11 Penjahat Tewas Ditembak Polisi

Siti Yona Hukmana    •    Jumat, 13 Jul 2018 16:14 WIB
kriminalitas jalanan
11 Penjahat Tewas Ditembak Polisi
Kabid Humas Polda Metro Jaya Kombes Raden Prabowo Argo Yuwono. Foto: Medcom.id/Siti Yona Humana

Jakarta: Ditreskrimum Polda Metro Jaya meringkus 1.484 penjahat dalam sepekan. Yaitu, 6 Juli hingga 12 Juli 2018.

Kabid Humas Polda Metro Jaya Kombes Argo Yuwono menyebut 11 orang tewas saat dilakukan penangkapan oleh petugas kepolisian.

"Sebanyak 11 orang ini kita lakukan tindakan tegas dan terukur karena dia membahayakan petugas dan korban," kata Argo di Mapolda Metro Jaya, Jalan Jenderal Sudirman, Senayan, Jakarta Selatan, Jumat, 13 Juli 2018.

Argo menambahkan 1.484 orang itu terindikasi dari 532 kasus kejahatan di beberapa wilayah. Di antaranya, Jakarta Pusat, Jakarta Utara, Jakarta Barat, Jakarta Selatan, Jakarta Timur, Tangerang Kota, Bekasi Kota, Depok, Tangerang Selatan, Tanjung Priok dan Bandara Soetta.

"Kasusnya, ada jambret, begal, penucurian rumah kosong (rusong), penganiayaan dan curian motor (curanmor)," ungkap Argo.
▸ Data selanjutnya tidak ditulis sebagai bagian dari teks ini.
-- ==== Sys2Proof/WellFormed.lean ====
section
/-! DEFINITION. The well-formedness checks of the spec: a catalog's bytes are unique (30_encoding.md
R65), a row's mode gives an address when its mnemonic needs one (R71), and an instruction's operand
has its mode's byte count (R59). Operand bytes have no illegal values (R72), so no check restricts one. -/

namespace Sys2Proof

/-- Whether the handler of a mnemonic needs an effective address (R71, R124). -/
def Mnemonic.needsAddress : Mnemonic → Bool
  | .loadA | .loadX | .loadY | .storeA => true
  | .halt | .transferAtoX | .incrementX => false

/-- Whether a mode produces an effective address: all but Implied and Accumulator (R71, R92). -/
def AddrMode.givesAddress : AddrMode → Bool
  | .implied | .accumulator => false
  | .immediate | .zeroPage | .zeroPageX | .zeroPageY | .relative | .absolute | .absoluteX | .absoluteY
  | .indirect | .indirectX | .indirectY => true

/-- R71: a mnemonic that needs an address has a mode that produces one. -/
def OpcodeRecord.wf (r : OpcodeRecord) : Bool :=
  !r.mnemonic.needsAddress || r.mode.givesAddress

/-- R65: "hex byte is unique across the catalog". -/
def uniqueBytes : List OpcodeRecord → Bool
  | [] => true
  | r :: rs => rs.all (fun q => q.hex != r.hex) && uniqueBytes rs

/-- R65 and R71 together: what a catalog must meet for the block never to raise a resolution fault. -/
def catalogWf (cat : List OpcodeRecord) : Bool :=
  uniqueBytes cat && cat.all OpcodeRecord.wf

/-- R59: the operand has exactly the mode's operand bytes. -/
def Operand.fits : AddrMode → Operand → Bool
  | m, .none => m.byteCount == 0
  | m, .byte _ => m.byteCount == 1
  | m, .word _ => m.byteCount == 2

/-- The mnemonic, mode and operand an instruction stands for (R67-R70). -/
def Instr.shape : Instr → Mnemonic × AddrMode × Operand
  | .halt => (.halt, .implied, .none)
  | .loadAImmediate imm => (.loadA, .immediate, .byte imm)
  | .loadAZeroPage zp => (.loadA, .zeroPage, .byte zp)
  | .loadAZeroPageX zp => (.loadA, .zeroPageX, .byte zp)
  | .loadAAbsolute abs => (.loadA, .absolute, .word abs)
  | .loadAAbsoluteX abs => (.loadA, .absoluteX, .word abs)
  | .loadAAbsoluteY abs => (.loadA, .absoluteY, .word abs)
  | .loadAIndirectX zp => (.loadA, .indirectX, .byte zp)
  | .loadAIndirectY zp => (.loadA, .indirectY, .byte zp)
  | .loadXImmediate imm => (.loadX, .immediate, .byte imm)
  | .loadXZeroPage zp => (.loadX, .zeroPage, .byte zp)
  | .loadXZeroPageY zp => (.loadX, .zeroPageY, .byte zp)
  | .loadXAbsolute abs => (.loadX, .absolute, .word abs)
  | .loadXAbsoluteY abs => (.loadX, .absoluteY, .word abs)
  | .loadYImmediate imm => (.loadY, .immediate, .byte imm)
  | .loadYZeroPage zp => (.loadY, .zeroPage, .byte zp)
  | .loadYZeroPageX zp => (.loadY, .zeroPageX, .byte zp)
  | .loadYAbsolute abs => (.loadY, .absolute, .word abs)
  | .loadYAbsoluteX abs => (.loadY, .absoluteX, .word abs)
  | .storeAZeroPage zp => (.storeA, .zeroPage, .byte zp)
  | .storeAZeroPageX zp => (.storeA, .zeroPageX, .byte zp)
  | .storeAAbsolute abs => (.storeA, .absolute, .word abs)
  | .storeAAbsoluteX abs => (.storeA, .absoluteX, .word abs)
  | .storeAAbsoluteY abs => (.storeA, .absoluteY, .word abs)
  | .storeAIndirectX zp => (.storeA, .indirectX, .byte zp)
  | .storeAIndirectY zp => (.storeA, .indirectY, .byte zp)
  | .transferAtoX => (.transferAtoX, .implied, .none)
  | .incrementX => (.incrementX, .implied, .none)

/-- The mnemonic of an instruction. -/
def Instr.mnemonic (i : Instr) : Mnemonic := i.shape.1

/-- The addressing mode of an instruction. -/
def Instr.mode (i : Instr) : AddrMode := i.shape.2.1

/-- The operand of an instruction. -/
def Instr.operand (i : Instr) : Operand := i.shape.2.2

/-- An instruction is well formed when its mnemonic and mode go together (R71) and its operand has
the mode's width (R59). -/
def Instr.wf (i : Instr) : Bool :=
  (!i.mnemonic.needsAddress || i.mode.givesAddress) && Operand.fits i.mode i.operand

end Sys2Proof
end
Baca: Narkoba Mengakselerasi Tindakan Kriminal

Dia melanjutkan dari 1.484 yang diamankan, sebanyak 247 orang dilakukan penahanan. Sementara lainnya dilakukan pembinaan. "Setelah diamankan, kita melakukan penyidikan kita pilah-pilah mana yang ada unsur pidananya begitu. Nah, 247 ada unsur pidananya namun 1.237 dibina karena tidak terdapat unsur pidana," terangnya.
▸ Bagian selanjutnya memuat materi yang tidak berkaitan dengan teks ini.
/-- A listed stretch of one byte reads as that byte at every address of the stretch. -/
theorem lookup_stretch (v : Byte) (n k : Nat) :
    ∀ a, a ≤ k → k < a + n → Memory.lookup ((List.range' a n).map fun j => (j, v)) k = v := by
  induction n with
  | zero => intro a h1 h2; omega
  | succ n ih =>
    intro a h1 h2
    rw [List.range'_succ, List.map_cons, Memory.lookup]
    split
    · rfl
    · next h => exact ih (a + 1) (by simp only at h; omega) (by omega)

/-- RunMayNeverEnd: memory that is INX everywhere. -/
theorem test_witness_endless :
    ∃ s : State, s.mode = .running ∧ ∀ b, s.mem.read b = 0xAA#8 ∨ s.mem.read b = 0xE8#8 :=
  ⟨{ State.reset with mem := (List.range' 0 65536).map fun j => (j, 0xE8#8) }, rfl,
    fun b => .inr (lookup_stretch 0xE8#8 65536 b.toNat 0 (Nat.zero_le _) (by simpa using b.isLt))⟩

end Sys2Proof.Tests
end

section
/-! The catalog lookup, and what the fetched instruction is: its row, and its operand read at `pc + 1`. -/

namespace Sys2Proof

/-- A byte has no row exactly when no row of the catalog lists it (R66). -/
theorem lookup_eq_none_iff (cat : List OpcodeRecord) (op : Byte) :
    lookup cat op = none ↔ op ∉ cat.map OpcodeRecord.hex := by
  simp [lookup, List.find?_eq_none]

/-- The byte 00 is Halt's alone (R123). -/
theorem Instr.opcode_eq_zero_iff (i : Instr) : i.opcode = 0x00#8 ↔ i.mnemonic = .halt := by
  cases i <;> simp [Instr.opcode, Instr.mnemonic, Instr.shape]

end Sys2Proof

namespace Sys2Proof.Machine

/-- The operand a mode takes from the bytes after the opcode, as the resolver reads them (R60, R61). -/
def State.operandAt (m : AddrMode) (s : State) : Operand :=
  match m.byteCount with
  | 0 => .none
  | 1 => .byte (s.mem.read (s.pc + 1#16))
  | _ => .word (s.mem.read16 (s.pc + 1#16))

/-- The decoder's operand word, from the second and third byte fetched, is the resolver's `read16` at the
first operand byte. -/
theorem State.read16_operand (s : State) :
    s.mem.read16 (s.pc + 1#16) = joinBytes (s.mem.read (s.pc + 2#16)) (s.mem.read (s.pc + 1#16)) := by
  rw [Memory.read16, BitVec.add_assoc]
  rfl

/-- The instruction fetched is of the row of the byte at `pc`, with the operand the resolver reads. -/
theorem row_of_fetchInstr {s : State} {i : Instr} (h : s.fetchInstr = some i) :
    ∃ r, lookup catalog (s.mem.read s.pc) = some r ∧ i.mnemonic = r.mnemonic ∧ i.mode = r.mode ∧
      i.opcode = s.mem.read s.pc ∧ i.operand = s.operandAt i.mode := by
  obtain ⟨r, -, hr, -⟩ | ⟨-, hn⟩ := fetchInstr_cases s
  · obtain ⟨j, rest, hd, hmn, hm, hop, ho⟩ :=
      decode_of_row hr (s.mem.read (s.pc + 1#16)) (s.mem.read (s.pc + 2#16)) []
    have hij : j = i := by simpa [State.fetchInstr, State.fetchBytes, hd, DecodeResult.toInstr] using h
    subst hij
    refine ⟨r, hr, hmn, hm, hop, ?_⟩
    rw [hm, State.operandAt, State.read16_operand]
    exact ho
  · simp [hn] at h
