-- ==== Sys2Proof/Machine/Bits.lean ====
section
/-! DEFINITION. Bits: halves of a word, byte order and sign extension (00_scope.md R16). -/

namespace Sys2Proof

/-- `hi(w) = w[15:8]` (00_scope.md R16). -/
def hiByte (w : Word) : Byte := w.extractLsb' 8 8

/-- `lo(w) = w[7:0]` (00_scope.md R16). -/
def loByte (w : Word) : Byte := w.extractLsb' 0 8

/-- `hi:lo`, the concatenation hi·256 + lo (00_scope.md R16). -/
def wordOf (hi lo : Byte) : Word := BitVec.ofNat 16 (hi.toNat * 256 + lo.toNat)

/-- `sext_8(v)`: v when v < 128, else v − 256 (00_scope.md R16). -/
def sext8 (v : Byte) : Int := if v.toNat < 128 then (v.toNat : Int) else (v.toNat : Int) - 256

/-- `u16(v) = v mod 65536` of an unbounded integer (00_scope.md R16). -/
def u16 (v : Int) : Word := BitVec.ofInt 16 v

end Sys2Proof
end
Sebanyak 1.237 ini, kata dia, hanya selaku menakut-nakuti masyarakat. Maka, Argo akan menyerahkan ke Dinas Sosial (Dinsos) untuk dilakukan pembinaan.

"Kita berikan kepada Dinas Sosial, yang KTP-nya eggak punya, kemudian juga tempat tinggalnya enggak jelas. Kita serahkan  kepada Dinsos untuk dilakukan tindak lanjut," beber Argo.

Penangkapan ribuan penjahat ini dilakukan dalam operasi kewilayahan mandiri Polda Metro Jaya. Ia mengapresiasi semua jajaran yang telah bertugas dengan baik.

"Jadi dari Polda Metro Jaya, terutama pak Kapolda (Irjen Pol Idham Azis) mengapresiasi kepada polres jajaran dari rektorat reserse umum yang telah melakukan kegiatan operasi ini," pungkasnya.